I had no idea that could happen. I didn’t realise that you could fall so hard and nobody would catch you. All of a sudden I feel very naive and very much out of my depth. Starting your life again is not for the weak; there’s enough unpredictability in the world without shaking everything up just because you want better. Surely my situation before was more than adequate, much more than poor Martin has right now.
I’m next in the queue, and the taxi driver honks for my attention.
‘I’ve got to go now, Martin. Let me see if I’ve any change at all.’ I feel around but can’t find anything except Nurofen and eyeliner and…
‘Antiseptic spray?’ I offer, blushing at the absurdity.
Martin holds up his hand. ‘Nah, its grand, thanks. I’m travelling light.’
I go to take a step away, but as the cab driver loads my suitcase into the boot, I turn round again. Suddenly I w
ant to know more about this man’s story. I want to know how he got here and how he feels about it and whether I can contact anyone for him. A brother, a sister, a parent. I want to know if there’s anything I can do, but I doubt he’ll tell me. If he won’t reveal where he’s from, he’s unlikely to divulge anything else personal. But there’s more to find out, I just know it.
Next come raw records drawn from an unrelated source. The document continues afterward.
/-! ### pf, cinv, cwb, aq -/

/-- `pf` (R218): it never faults on memory; a request that neither level of TLB can translate is dropped (R213, R331),
and one for a line that the L1 holds whole fetches nothing. One for a line that an engine, a transaction or a commit
holds is dropped (DESIGN CHOICE, log 89). -/
def execPf (x : Ext) (s : State) : Out :=
  issue 0x164 x.len x false (fun s => do
    let p ← s.prep x (srcsOf 0x164 x) [] false
    .ok (p.lanes.foldl (fun t l =>
      let va := (p.opnd 1 l).val + memOff 0x164 x
      if winOf va ≠ 0 then t
      else match t.translateSpec t.cur.core t.ten va.toNat with
        | .ok pa acc _ _ =>
          if t.lineBusy pa (some t.cur.core) then t
          else if x.modN ≠ 0 then t.l2Fill pa t.ten
          else if (lineWs pa).all (fun w => t.cc.l1.has w) then t
          else t.l1Fill t.cur.core pa t.ten acc
        | _ => t) p.post)) s

/-- The words of a line leave a core's L1. -/
def State.l1Drop (s : State) (core pa : Nat) : State :=
  s.modCore core (fun c => { c with l1 := (List.range 16).foldl (fun t i => t.erase (lineOf pa + 8 * i)) c.l1 })

/-- The global places of `cinv` and `cwb`: a scratchpad address does nothing, within its bound or not. -/
def linePhase (opc : Nat) (x : Ext) (perm : Perm) (s : State) (ls : List Nat) : R (List Acc × List Unf) := do
  let q : Ask := { size := 1, perm := perm }
  let base := (srcsOf opc x).headD { pos := 1 }
  let as := (accsOf ls (fun l => (s.opnd base l).val) (memOff opc x) q).filter (fun a => winOf a.va != 2 && winOf a.va != 3)
  let p ← addrPhase s x q as
  let r ← transPhase s x q p.2 p.1
  .ok (r.2.1, r.2.2)

/-- `cinv` of lines: a translation that is missing does nothing (R219); a fifth tack leaves its lane unfinished (R331). -/
def cinvLine (x : Ext) (s : State) : R State := do
  let srcs := srcsOf 0x165 x
  let ls ← s.ready x srcs [] false
  let r ← linePhase 0x165 x .none s ls
  let far := r.2.filter (fun u => u.2.1 == 0x0C)
  let fin := ls.filter (fun l => !far.any (fun u => u.1 == l))
  let p ← s.takeUp x fin srcs [] false
  memEnd s x far fin
    ((r.1.filter (fun a => !r.2.any (fun u => u.1 == a.lane))).foldl (fun s a => s.l1Drop s.cur.core a.pa) p.post)

/-- `cinv.all`: the clear takes its time (R219), ended by its event. Phase 6 waits, phase 7 is over. -/
def cinvAll (x : Ext) (s : State) : R State :=
  if !s.gActive x || s.dry x then .ok s
  else if s.sw.phase = 7 then .ok s
  else .error (.wait (.retry 12) (s.modSw (fun w => { w with phase := 6 })))

/-- `cinv` (R219). -/
def execCinv (x : Ext) (s : State) : Out :=
  issue 0x165 x.len x false (if x.g then cinvAll x else cinvLine x) s

/-- The key of the current swatch among its core's. -/
def State.swKey (s : State) : Nat := s.bolt.shuttle * 65536 + s.cur.ent

/-- A line goes from the L2 to HBM, charged to the tenancy of its last store (R220, R466). -/
def State.writeBack (s : State) (line ten : Nat) : State :=
  let t := s.lineTen.getD line ten
  let s := s.l2Fill line ten
  ({ s with hbm := s.hbm.writeBytes line (s.mem.bytes line 128) }).charge t 2 128
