/-- `kick` (R288). -/
def execKick (x : Ext) (s : State) : Out :=
  issue 0x1B2 x.len x false (fun s => do
    let srcs := srcsOf 0x1B2 x
    let ls ← s.ready x srcs [] false
    let live := s.liveLanes x ls
    match live with
    | [] => do
      let p ← s.takeUp x ls srcs [] false
      .ok p.post
    | _ => do
      let a := (s.opnd (srcs.headD { pos := 1 }) 0).val
      if a.toNat % 64 ≠ 0 then trap 0x0A a s.sw.mask
      if winOf a ≠ 2 then trap 0x0B a s.sw.mask
      if 8 ≤ s.cc.kicks.length then retry s 11
      let p ← s.takeUp x ls srcs [] false
      let (id, t) := p.post.takeOp (4 * s.cur.core + 1)
      .ok (t.modCore s.cur.core (fun c => { c with
        kicks := c.kicks ++ [{ id := id, panel := s.bolt.panel, addr := a, after := s.serial }] }))) s

/-! ### The engine's steps -/

def Copy.who (k : Copy) (core : Nat) : Who := { core := core, ten := k.ten, launch := k.launch, stg := k.stg }

def State.copyAt (s : State) (core id : Nat) : Option Copy := (s.core core).copies.find? (fun k => k.id == id)

def State.setCopy (s : State) (core : Nat) (k : Copy) : State :=
  s.modCore core (fun c => { c with copies := c.copies.map (fun j => if j.id == k.id then k else j) })

/-- ERR of a barrier is set (R272). -/
def State.barErr (s : State) (core p i : Nat) : State :=
  if (s.core core).panels.has p then s.setBarAt core p i { s.barAt core p i with err := true } else s

/-- A copy ends: its holds, its arrivals, its records (R282, R283), and its place in the pool. -/
def endCopy (s : State) (core : Nat) (k : Copy) (status : Nat) : State :=
  let cut := status != 0
  let s := s.modCore core (fun c =>
    let cs := c.copies.filter (fun j => j.id != k.id)
    { c with copies := cs, deficit := if cs.any (fun j => j.queue == k.queue) then c.deficit else c.deficit.erase k.queue })
  let s := (s.unhold (opKey 0 core k.id) (fun _ => false)).engineStatus k.launch status
  let s := if k.type = 2 then k.recv.foldl (fun s r => if r.counted then s.barEnd r.core r.panel k.bar cut else s) s
    else if k.counted then s.barEnd core k.panel k.bar cut else s
  if !cut && !k.wrec then s
  else
    let progress := min (2048 * k.done) k.total
    if k.type = 2 then k.recv.foldl (fun s r => s.postDone 2 status r.core k.id k.launch progress) s
    else s.postDone k.type status core k.id k.launch progress

/-- What becomes of a copy whose access does not go on (R283). -/
def copyStop (s : State) (core : Nat) (k : Copy) : EngStop → Out
  | .page va => .next ((s.setCopy core { k with page := some va }).post (.page 0 core k.id va))
  | .cut st => .next (endCopy s core k st)
  | .busy => .next s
‘What’s it like when you sleep out at night?’
He takes a moment to consider what he wants to say, and then his strikingly bright pale-blue eyes meet mine.
‘If you’re dry, night-time can be magical. Amazes me that all these people scramble around glued to their little screens, looking down, always looking for inspiration, for meaning. And they’re missing it. Night after night. All they’ve got to do is raise their faces to the sky and gaze up at the canopy of stars.’
I wait for a moment, speechless.
‘Great stars on the west coast. Hope you get to see some here too.’ Jutting his chin in the air, he smiles. ‘Now go on, your carriage awaits.’
I step into the car, and all the way to Tara’s I think about Martin and his situation. He had no choice about what life threw at him and he’s not in a position to change it. The choice to split up, James and I made of our own free will. The delicious pleasure it gave me to hand my notice in at St Mary’s was completely my decision. Moving up here and starting again isn’t something to be afraid of; it is something to be cherished, to be thankful for, to be excited about. Not having the chance to start again – now that is scary. And I decide that from now on, every chance that comes my way is going to be met with gratitude and fearlessness, because I’m one of the lucky ones. Lucky that I get any chances at all.